Theragra chalcogramma (Pallas, 1814)

The Alaska pollock or walleye pollock (Gadus chalcogrammus,[1][2] formerly Theragra chalcogramma) is a marine fish species of the cod family Gadidae. Alaska pollock is a semipelagic schooling fish widely distributed in the North Pacific with largest concentrations found in the eastern Bering Sea.[3]

While belonging to the same family as the Atlantic pollock, the Alaska pollock is not a member of the same Pollachius genus. Alaska pollock was long put in its own genus Theragra, but more recent research has shown it is rather closely related to the Atlantic cod and should be moved back to genus Gadus in which it was originally described.[4][5] Furthermore, Norwegian pollock (Theragra finnmarchica), a rare fish of Norwegian waters, is likely the same species as the Alaska pollock.[4][6]

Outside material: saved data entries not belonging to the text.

-- ==== Sys2Proof/Machine/Quiet.lean ====
section
/-! DEFINITION. The quiet point (R299, R300): the phase commits and the configuration commit that wait for it, what a
commit does besides changing registers, and the commands of CLB_TXN and of the calibre image. -/

namespace Sys2Proof.Machine

variable {s₀ : State}

/-! ### What a commit does besides (each from the state before it) -/

def wasChanged (s t : State) (a : Nat) : Bool := regOf s a != regOf t a

/-- R161: the groups whose configuration changed are due. -/
def applySch (s : State) : Act s₀ Unit := do
  let t ← st
  emit (.schDue (t.schDue ||| BitVec.ofNat 16
    (((List.range 16).filter fun g => (List.range 9).any fun w => wasChanged s t (schW g w)).map fun g => 2 ^ g).sum))

/-- R171: what is done to an armed rule, and to LPE_CTRL.ENABLE, leaves a record. -/
def applyLpe (s : State) : Act s₀ Unit := do
  let t ← st
  each (List.range 32) fun n =>
    let w := ruleW s n 0
    let w' := ruleW t n 0
    if bit w 0 then do
      if bit w' 0 then skip else loupeNote 0 0x10 n
      if w / 2 = w' / 2 ∧ ruleW s n 1 = ruleW t n 1 ∧ ruleW s n 2 = ruleW t n 2 ∧ ruleW s n 3 = ruleW t n 3 then skip
      else loupeNote 0 0x11 n
    else skip
  if bit (regOf s LPE) 0 && !bit (regOf t LPE) 0 then loupeNote 0 0x10 0xFF else skip

/-- R226: a commit that changes INJ sets OTHER_LIVE; OLD_CLEAR reads 1 while OTHER_LIVE is 0. -/
def applyEpoch (s : State) : Act s₀ Unit := do
  let t ← st
  let e := regOf t (RTE + 8)
  if fld (regOf s (RTE + 8)) 0 1 ≠ fld e 0 1 then do
    regSet (RTE + 8) (putFld e 1 2 1)
    modRte fun x => { x with oldTs := t.ts }
  else if bit e 1 then skip
  else regFld (RTE + 8) 2 1 1

/-- A port whose FAB_CFG or FAB_EXPECT changed: a change of ROLE, SPLIT or PMD trains it anew (R196), and the checks of
Table 11.7 run again on a port discovery had excluded (R296). -/
def applyPort (s : State) (p : Nat) : Act s₀ Unit := do
  let t ← st
  let a := regOf s (fabW p 0)
  let b := regOf t (fabW p 0)
  if fld a 0 5 ≠ fld b 0 5 then
    if portRole t p = 0 then do
      modLink p false linkFresh
      modLink p true linkFresh
      regSet (fabW p 4) (stateWord t p 0 0)
    else if stage t < 6 ∨ stage t = 8 then skip
    else trainPort p
  else if a ≠ b ∨ wasChanged s t (fabW p 0x10) then
    each [false, true] fun h => do
      let t ← st
      let n := halfState t p h
      match (linkAt t p h).helloRx with
      | some r => if halfOk t p h ∧ (n = MISCABLED ∨ n = INCOMPATIBLE) then helloApply p h r else skip
      | none => skip
  else skip

/-- A peer entry taken out of use (R254). -/
def applyPeer (s : State) (n : Nat) : Act s₀ Unit := do
  let t ← st
  if peerValid s n && !peerValid t n then do
    peerSet n 0 0
    peerGone n
    let t ← st
    emit (.peers (mapDel t.peers n))
  else skip

/-- PHASE_EN cleared: the domain is in LEARNING (R22), and what it did in GENERATION is caught up. -/
def applyPhase (s : State) (d : Nat) : Act s₀ Unit := do
  let t ← st
  if bit (regOf s (hdmW d 0x50)) 0 && !bit (regOf t (hdmW d 0x50)) 0 then do
    let m := BitVec.ofNat 4 (2 ^ d)
    let gen := inGeneration t d
    regFld (hdmW d 0x50) 8 1 0
    modHosts fun h => { h with phaseReq := h.phaseReq &&& ~~~m, catchUp := if gen then h.catchUp ||| m else h.catchUp }
  else skip

/-- Crown keeps MEM_MAPOUT_REQ; without USE_RACK TCLK runs from REFCLK (R306). -/
def applyCrown (s : State) : Act s₀ Unit := do
  let t ← st
  modCrown fun c => { c with mapout := (List.range 8).map fun i => BitVec.ofNat 32 (regOf t (MEM + 0x3010 + 4 * i)) }
  if bit (regOf s (CLK + 0x20)) 18 && !bit (regOf t (CLK + 0x20)) 18 then regFld CLK 2 1 0 else skip

/-- An image's identity, partition, IMAGE_ID and tables (R293, R294). -/
def applyImage (i : ImgStage) : Act s₀ Unit := do
  modRte fun x => { x with kept := [] }
  regSet GLB_COORD i.coord.toNat
  regSet (GLB + 8) (i.sliceId.toNat % 2 ^ 32)
  regSet (GLB + 12) (i.sliceId.toNat / 2 ^ 32)
  regSet (CLB + 0x24) (i.imageId.toNat % 2 ^ 32)
  regSet (CLB + 0x28) (i.imageId.toNat / 2 ^ 32)
  modClb fun c => { c with part := i.part.getD c.part }
  each i.tables fun x => tdSet (fld x.2.2.toNat 0 12) (tdOfBits x.2.2.toNat x.2.1)

/-- Every shadowed change, in one step, with what follows of it. -/
def applyAll (s : State) : Act s₀ Unit := do
  each [0, 1, 2, 3] fun g =>
    if (txnAddrs s).any (fun a => decide (grpW g 0 ≤ a ∧ a ≤ grpW g 7)) then
      modCol fun c => { c with served := c.served.filter fun k => k.g != g }
    else skip
  each (txnAddrs s) fun a => regSet a (clamped s a)
  match s.clb.img with
  | some i => applyImage i
  | none => skip
  applySch s
  applyLpe s
  applyEpoch s
  each (List.range 8) (applyPort s)
  each (List.range 256) (applyPeer s)
  each (List.range 4) (applyPhase s)
  applyCrown s

/-! ### The quiet point -/

/-- Stage 6: the halves of ports with a role that are not UP train, FAILED ones too (R310, R196). -/
def enterLinks : Act s₀ Unit := do
  setStage 6 0
  each (List.range 8) fun p => do
    let s ← st
    if portRole s p = 0 then regSet (fabW p 4) (stateWord s p 0 0)
    else each (halves s p) fun h => do
      let s ← st
      if halfState s p h = UP then skip else trainHalf p h

/-- The waiters of an engine that may be admitted now. -/
def admitAll (e : Nat) : Nat → Act s₀ Unit
  | 0 => skip
  | f + 1 => do
    admitOne e
    admitAll e f

/-- The commit at the quiet point: state-dependent checks, then apply or roll back (R300, R301). -/
def commitNow : Act s₀ Unit := do
  let s ← st
  match quietFails s (candidate s) with
  | [] => do
    let cl := clampsOf s
    applyAll s
    let t ← st
    reportAll 1 (cl.map (finding s t))
    commitEnd (if cl.isEmpty then OK else OK_CLAMPED) 0 0
    if atBringup s then enterLinks else skip
  | l => rollback l
  let s ← st
  each (List.range 8) fun e => admitAll e s.ops.length

/-- QUIET_POINT (R299): the phase commits that wait come first. -/
def execQuietPoint (s : State) : Host.Outcome State Fault Refusal := perform s do
  let s ← st
  if s.clb.st ≠ .quiescing then skip
  else do
    each [0, 1, 2, 3] phaseCommit
    commitNow

/-! ### Commands of CLB_TXN and CLB_IMG_GO -/

/-- A command of the steward's: HD0's, from a domain that is present (R7, R298). -/
def steward (d : Fin 4) (k : Act s₀ Unit) : Act s₀ Unit := do
  let s ← st
  if d.val = 0 ∧ s.hosts.present.getLsbD 0 then k else skip

/-- BEGIN. -/
def execTxnBegin (d : Fin 4) (s : State) : Host.Outcome State Fault Refusal := perform s <| steward d txnBegin

/-- COMMIT. -/
def execTxnCommit (d : Fin 4) (s : State) : Host.Outcome State Fault Refusal := perform s <| steward d txnCommit

/-- TXN_ABORT. -/
def execTxnAbort (d : Fin 4) (s : State) : Host.Outcome State Fault Refusal := perform s <| steward d txnAbort

/-- TXN_IDLE_TIMEOUT: an open transaction without a command for IDLE_MS. -/
def execTxnIdleTimeout (s : State) : Host.Outcome State Fault Refusal := perform s do
  let s ← st
  if s.clb.st = .open ∧ due s s.clb.since (idleNs s) then txnStop ABORTED false else skip

/-- CLB_IMG_GO (R291). -/
def execClbImgGo (d : Fin 4) (v : Word) (s : State) : Host.Outcome State Fault Refusal :=
  perform s <| steward d (if bit v.toNat 0 then imgGo else skip)

/-- CALIBRE_LOAD (R291 to R293): at stage 5 Crown reads the image from flash and applies it. -/
def execCalibreLoad (img : List Byte) (s : State) : Host.Outcome State Fault Refusal := perform s do
  let s ← st
  if stage s ≠ 5 ∨ s.clb.st ≠ .idle ∨ !crownUp s then skip
  else do
    imgLoad img.length img false
    let s ← st
    if s.clb.st = .quiescing then commitNow else skip

end Sys2Proof.Machine
end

Ecology and behaviour[edit]

The speckled colouring of Alaska pollock makes it more difficult for predators to see them when they are near sandy ocean floors.[7] They are a relatively fast growing and short-lived species, currently representing a major biological component of the Bering Sea ecosystem.[3] It has been found that catches of Alaska pollock go up three years after stormy summers. The storms stir up nutrients, and this results in phytoplankton being plentiful for longer, which in turn allows more pollock hatchlings to survive.[8] Alaska pollock has well-developed drumming muscles[9] that the fish use to produce sounds during courtship like many other gadids.[10][11]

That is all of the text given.